Ya hemos visto en el capítulo an­terior cómo Aurilly dijo a d'Eper­non.

-Perded cuidado, M. de Bussy no se presentará mañana en el desa­fío.

LXXXIV. LA PROCESIÓN

Terminada la colación entró el rey en su cuarto con Chicot para ponerse el hábito de penitente, y salió un momento después descal­zo, con una cuerda atada por la cintura, y echada la capucha sobre la cabeza.

Mientras tanto, los cortesanos se habían disfrazado del mismo modo. El tiempo estaba magnífico, y el piso cubierto de flores; todos pon­deraban la esplendidez de los al­tares colocados en la carrera, y so­bre todo del que los frailes de San­ta Genoveva habían preparado en la cripta de la capilla.

Una inmensa multitud llenaba las calles que debía recorrer el rey, y principalmente aquellas en que se hallaban los conventos done de­bía detenerse, que eran los Jacobi­nos, el Carmen, Capuchinos y San­ta Genoveva.

Abría la marcha el clero de Saint-Germain-l'Auxerrois; seguía luego el arzobispo de París con el Santo Sa­cramento, precedido de niños que marchaban de espaldas e iban in­censando al Santísimo, y de niñas que le arrojaban hojas de rosa.

Detrás iba el rey seguido de sus cuatro amigos, todos descalzos se­gún hemos dicho, y vestidos de pe­nitentes y precediendo al duque de Anjou, que iba con su traje ordi­nario, acompañado de toda su Corte y seguido de los grandes dignatarios de la corona que ocupaban los pues­tos que la etiqueta previamente les tenía señalados.

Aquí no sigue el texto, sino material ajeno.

theorem State.Keeps.vectorLoad {d b : Field} {c : BitVec 1} {addr : Nat → Word} (h : s.Keeps W s) (ht : W.team = t)
    (hd : d.toNat ∈ vectorsWritten W.instr) (hb : b.toNat ∈ W.masks) :
    Ends (s.Keeps W) (s.vectorLoad t d b c addr) := by
  subst ht
  refine .bind (State.Alike.refl h.calm).mapLanes fun x hx => .after (.bind hx.loadElements fun y hy => ?_)
  refine .bind State.writeVs_ends fun u hu => .pure ?_
  subst hu
  exact (h.alike hy).putTeam (((KeptBut.refl ..).setVs hd).clearAbsent hb).advance

theorem State.Keeps.vectorStore {d b : Field} {addr : Nat → Word} (h : s.Keeps W s) (ht : W.team = t)
    (hw : W.regions) (hm : b.toNat ∈ W.masks)
    (hb : ∀ s1 es, s.mapLanes t .write addr (t.guarded (t.vread d).len) = .ok (s1, es) →
      ∀ e ∈ es, e.at_.resident = true → W.Covers e.at_.phys 4) :
    Ends (s.Keeps W) (s.vectorStore t d b addr) := by
  subst ht
  refine .bind (State.Alike.refl h.calm).mapLanes.found fun x hx => .after (.after (.pure ?_))
  obtain ⟨hes, hx⟩ := hx
  refine ((h.alike hx).storeElements rfl hw fun e he => ?_).modTeam fun t v k => (k.clearAbsent hm).advance
  obtain ⟨he, hr⟩ := List.mem_filter.1 he
  exact hb _ _ hes e he hr

theorem State.Keeps.vldb {d a b : Field} {c : BitVec 1} (hi : Issues s t (.vldb d a b c)) (ht : W.team = t)
    (h : s.Keeps W s) (hd : d.toNat ∈ vectorsWritten W.instr) (hb : b.toNat ∈ W.masks)
    (hn : exec (.vldb d a b c) s = .next s') : (∃ e, s' = s.takeStop t e) ∨ s.Keeps W s' := by
  subst ht
  refine hi.keeps ?_ hn
  dsimp only
  split
  · exact .error
  next x es hes =>
    have hx : s.Alike x := (State.Alike.refl h.calm).mapLanes _ hes
    refine .after (.bind hx.loadElements fun y hy => .bind State.writeVs_ends fun u hu => .pure ?_)
    subst hu
    exact (h.alike hy).putTeam (((KeptBut.refl ..).setVs hd).clearAbsent hb).advance

/-! ### The obligation -/

/-- What a load or a store names. -/
def memoryScope (t : Team) (f : Instr × (Phys → Prop) × List Nat) : Scope :=
  { instr := f.1, masks := f.2.2, team := t, bytes := f.2.1, scratch := fun _ _ => False, regions := True }

/-- The bytes that a scalar store names are those where its address lies. -/
theorem covers_scalarStored {va : Word} {n : Nat} {kind : Access} {m : Mapped}
    (hm : s.translateResident t.walker va kind scalarSpaces = .ok (r, m)) :
    (memoryScope t (i, scalarStored s t va n kind, [])).Covers m.phys n :=
  fun _ hs hu hl hn => ⟨r, m, hm, hs, hu, hl, hn⟩

/-- The words that a vector store names are those where its present elements lie. -/
theorem covers_lanesStored {d : Field} {addr : Nat → Word} {ms : List Nat} {es : List Element}
    (hes : s.mapLanes t .write addr (t.guarded (t.vread d).len) = .ok (r, es)) (e : Element) (he : e ∈ es)
    (hr : e.at_.resident = true) :
    (memoryScope t (i, lanesStored s t d addr, ms)).Covers e.at_.phys 4 :=
  fun _ hs hu hl hn => ⟨r, es, hes, e, he, hr, hs, hu, hl, hn⟩

theorem memoryForms_keep (hc : s.Calm) (hb : s.Bare t.coreId t.ctx) (d a b : Field) (z : BitVec 2) (q c : BitVec 1)
    (lit : W32) : ∀ f ∈ memoryForms s t d a b z q c lit, Issues s t f.1 → exec f.1 s = .next s' →
      (∃ e, s' = s.takeStop t e) ∨ s.Keeps (memoryScope t f) s' := by
  have hs (f) (hi : Issues s t f.1) : s.Keeps (memoryScope t f) s := .refl hc (fun _ => hb) (hi.uid ▸ hi.cur)
  unfold memoryForms
  simp only [List.forall_mem_cons]
  have hatomic {i : Instr} {op : Nat} (hd : d.toNat ∈ scalarsWritten i) (hi : Issues s t i)
      (hn : Machine.atomicForm i op d a b q s = .next s') :
      (∃ e, s' = s.takeStop t e) ∨
        s.Keeps (memoryScope t (i, scalarStored s t (s.sread t a) (if q = 0#1 then 8 else 4) .both, [])) s' :=
    State.Keeps.atomicForm hi rfl (hs _ hi) trivial hd (fun _ _ => covers_scalarStored) hn
  refine ⟨?ld, ?lda, ?ldx, ?vld, ?vlds, ?vldb, ?st, ?stl, ?atadd, ?atmin, ?atmax, ?atminn, ?atmaxn, ?atand, ?ator,
    ?atxor, ?atxch, ?atcas, ?vst, ?vsts, nofun⟩
  case ld => exact fun hi => hi.keeps ((hs _ hi).scalarLoad rfl (.head _) Scope.permits_advance)
  case lda => exact fun hi => hi.keeps ((hs _ hi).scalarLoad rfl (.head _) Scope.permits_advance)
  case ldx => exact fun hi => hi.keeps (.after ((hs _ hi).scalarLoad rfl (.head _) Scope.permits_advanceX))
  case vld => exact fun hi => hi.keeps ((hs _ hi).vectorLoad rfl (.head _) (.head _))
  case vlds => exact fun hi => hi.keeps (.after ((hs _ hi).vectorLoad rfl (.head _) (.head _)))
  case vldb => exact fun hi => (hs _ hi).vldb hi rfl (.head _) (.head _)
  case st => exact fun hi => hi.keeps ((hs _ hi).scalarStore rfl trivial fun _ _ => covers_scalarStored)
  case stl => exact fun hi => hi.keeps ((hs _ hi).scalarStore rfl trivial fun _ _ => covers_scalarStored)
  case vst => exact fun hi => hi.keeps ((hs _ hi).vectorStore rfl trivial (.head _) fun _ _ => covers_lanesStored)
  case vsts =>
    exact fun hi => hi.keeps (.after ((hs _ hi).vectorStore rfl trivial (.head _) fun _ _ => covers_lanesStored))
  all_goals exact hatomic (.head _)

theorem State.Keeps.other {x : Team} (h : s.Keeps W r) (hx : x.uid ≠ W.team.uid) (hs : s.team? x.uid = some x) :
    ∃ y, r.team? x.uid = some y ∧ y.aside = x.aside := by
  have hteam := h.others x.uid hx
  rw [hs] at hteam
  obtain ⟨y, hy, ha⟩ := Option.map_eq_some_iff.1 hteam
  exact ⟨y, hy, ha⟩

Cerraban la marcha los vecinos y el pueblo de París.

Era ya más de la una cuando la comitiva salió del Louvre. Crillon y los guardias franceses quisieron se­guir al rey: mas éste les hizo seña de que era inútil y se quedaron para guardar el palacio.

A las seis de la tarde, después de haberse detenido la comitiva de­lante de los diversos altares coloca­dos en la carrera, se encaminó al convento de Santa Genoveva, cuyos frailes apenas divisaron desde el pórtico la cabeza de la procesión, salieron hasta la escalera con su prior, al frente, a recibir a Su Ma­jestad.

En el camino, desde el último al­tar, que era el de Capuchinos, al convento de Santa Genoveva, el du­que de Anjou, que se hallaba en pie desde muy temprano, se puso malo de fatiga y pidió al rey permi­so para retirarse a su palacio; per­miso que el rey le concedió.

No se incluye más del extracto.